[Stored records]

-- ==== Sys2Proof/Machine/Access.lean ====
section
/-!
DEFINITION. Machine/Access.lean: the named reads and writes of the record tables, the counters and the way out. Every
block reads and writes the state through these.
-/
namespace Sys2Proof.Machine

/-- Every port, 0 to 47. -/
def allPorts : List PortNo := List.finRange 48

/-- Every slot, in slot-number order. -/
def allSlots : List SlotNo := List.finRange 15

/-- Every binding entry, 0 to 14. -/
def allEntries : List EntryNo := List.finRange 15

/-- The number of a slot, 1 to 15. -/
def slotNumber (n : SlotNo) : Nat := n.val + 1

/-- The slot of a slot number, absent outside 1 to 15 (R56, R57). -/
def slotOfNumber (n : Nat) : Option SlotNo :=
  if h : 1 ≤ n ∧ n ≤ 15 then some ⟨n - 1, by omega⟩ else none

/-! ## Records -/

def State.port (s : State) (p : PortNo) : Port := s.ports[p]

def State.setPort (s : State) (p : PortNo) (q : Port) : State := { s with ports := s.ports.set p q }

def State.line (s : State) (p : PortNo) : LineRecord := s.lines[p]

/-- Writes a line record as it is given: its check and its marker too. -/
def State.setLine (s : State) (p : PortNo) (r : LineRecord) : State := { s with lines := s.lines.set p r }

/-- The part writes a line record: the check is written afresh (R1, R176), and a quarantine of it ends (R180). -/
def State.writeLine (s : State) (p : PortNo) (r : LineRecord) : State :=
  s.setLine p { r with damaged := false, withdrawn := false }

def State.slot (s : State) (n : SlotNo) : Slot := s.slots[n]

def State.setSlot (s : State) (n : SlotNo) (r : Slot) : State := { s with slots := s.slots.set n r }

def State.entry (s : State) (e : EntryNo) : Entry := s.entries[e]

def State.setEntry (s : State) (e : EntryNo) (r : Entry) : State := { s with entries := s.entries.set e r }

/-- The part writes a binding into an entry, or empties it: the check is written afresh (R66, R176). -/
def State.writeEntry (s : State) (e : EntryNo) (b : Option Binding) : State :=
  s.setEntry e { binding := b, damaged := false }

/-- The key-index entry of a port (R4). -/
def State.indexKey (s : State) (p : PortNo) : Option Nat := s.keyIndex[p]

def State.setIndex (s : State) (p : PortNo) (k : Option Nat) : State := { s with keyIndex := s.keyIndex.set p k }

/-- The port whose key-index entry is this key (R6). -/
def State.portOfKey (s : State) (k : Nat) : Option PortNo :=
  allPorts.find? fun p => decide (s.indexKey p = some k)

/-! ## Live bindings -/

/-- The entry and the binding that satisfy a test, lowest entry first. Only the fields are looked at, whatever the
stored check says: a damaged record's fields may be used to find its partner (10). -/
def State.findBinding (s : State) (test : Binding → Bool) : Option (EntryNo × Binding) :=
  allEntries.findSome? fun e =>
    match (s.entry e).binding with
    | some b => if test b then some (e, b) else none
    | none => none

/-- The live binding of a handle (R70, check 1). -/
def State.byHandle (s : State) (h : Nat) : Option (EntryNo × Binding) :=
  s.findBinding fun b => decide (b.handle = h)

/-- The live binding of a port (R66: at most one). -/
def State.call (s : State) (p : PortNo) : Option (EntryNo × Binding) :=
  s.findBinding fun b => decide (b.port = p)

/-- The port holds a binding in CLEARING (R38, check 4; R77, check 8; R99). -/
def State.hasClearing (s : State) (p : PortNo) : Bool :=
  match s.call p with
  | some (_, b) => decide (b.phase = .clearing)
  | none => false

/-- The port waits in the origin wait queue (R96). -/
def State.waiting (s : State) (p : PortNo) : Bool := s.owq.any fun w => decide (w.port = p)

/-! ## Counters -/

/-- A counter rises by 1 and holds at its top (11.5). -/
def bump (n : Nat) : Nat := satAdd countMax n 1

/-- A record check failure is found: the integrity faults counter rises (R177). -/
def State.countFault (s : State) : State :=
  { s with counters := { s.counters with integrityFaults := bump s.counters.integrityFaults } }

/-! ## The way out (R192) -/

/-- A message leaves, or waits while the event holds its later messages back (R178). While the link is not UP it is
dropped (R192). -/
def State.send (s : State) (m : Message) : State :=
  if s.link = .up then
    if s.out.holding then { s with out := { s.out with held := s.out.held ++ [m] } }
    else { s with out := { s.out with sent := s.out.sent ++ [m] } }
  else s

/-- A message leaves at once: a CLEAR goes at the moment its cause is handled (R178). -/
def State.sendNow (s : State) (m : Message) : State :=
  if s.link = .up then { s with out := { s.out with sent := s.out.sent ++ [m] } } else s

/-- Later messages of the event are held back until `release` (R178). -/
def State.hold (s : State) : State := { s with out := { s.out with holding := true } }

/-- The messages held back leave, in order. -/
def State.release (s : State) : State :=
  { s with out := { sent := s.out.sent ++ s.out.held, held := [], holding := false } }

/-- The reply of the event leaves, and the messages held back follow it (R178). -/
def State.reply (s : State) (m : Message) : State := (s.sendNow m).release

/-- An ACK with its tag and code (R191). -/
def State.ack (s : State) (tag : Nat) (code : Code) : State := s.reply (.ack tag code)

/-- Runs the handling of a failure: its own reports come before every report and message that the handling makes, in
the order the failures are found (R178, log entry 14). -/
def State.reporting (s : State) (own : List Message) (handle : State → State) : State :=
  if s.out.holding then handle (own.foldl State.send s)
  else (handle (own.foldl State.send s.hold)).release

/-- Runs something whose messages are all discarded: link loss and warm reset send nothing (R178, R194, R208). -/
def State.silently (s : State) (f : State → State) : State := { f s with out := s.out }

end Sys2Proof.Machine
end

WHAT THE TASK REQUIRES
Filter the records for lines holding the string "Bool". Copy each one.

ANSWER
def State.findBinding (s : State) (test : Binding → Bool) : Option (EntryNo × Binding) :=
def State.hasClearing (s : State) (p : PortNo) : Bool :=
def State.waiting (s : State) (p : PortNo) : Bool := s.owq.any fun w => decide (w.port = p)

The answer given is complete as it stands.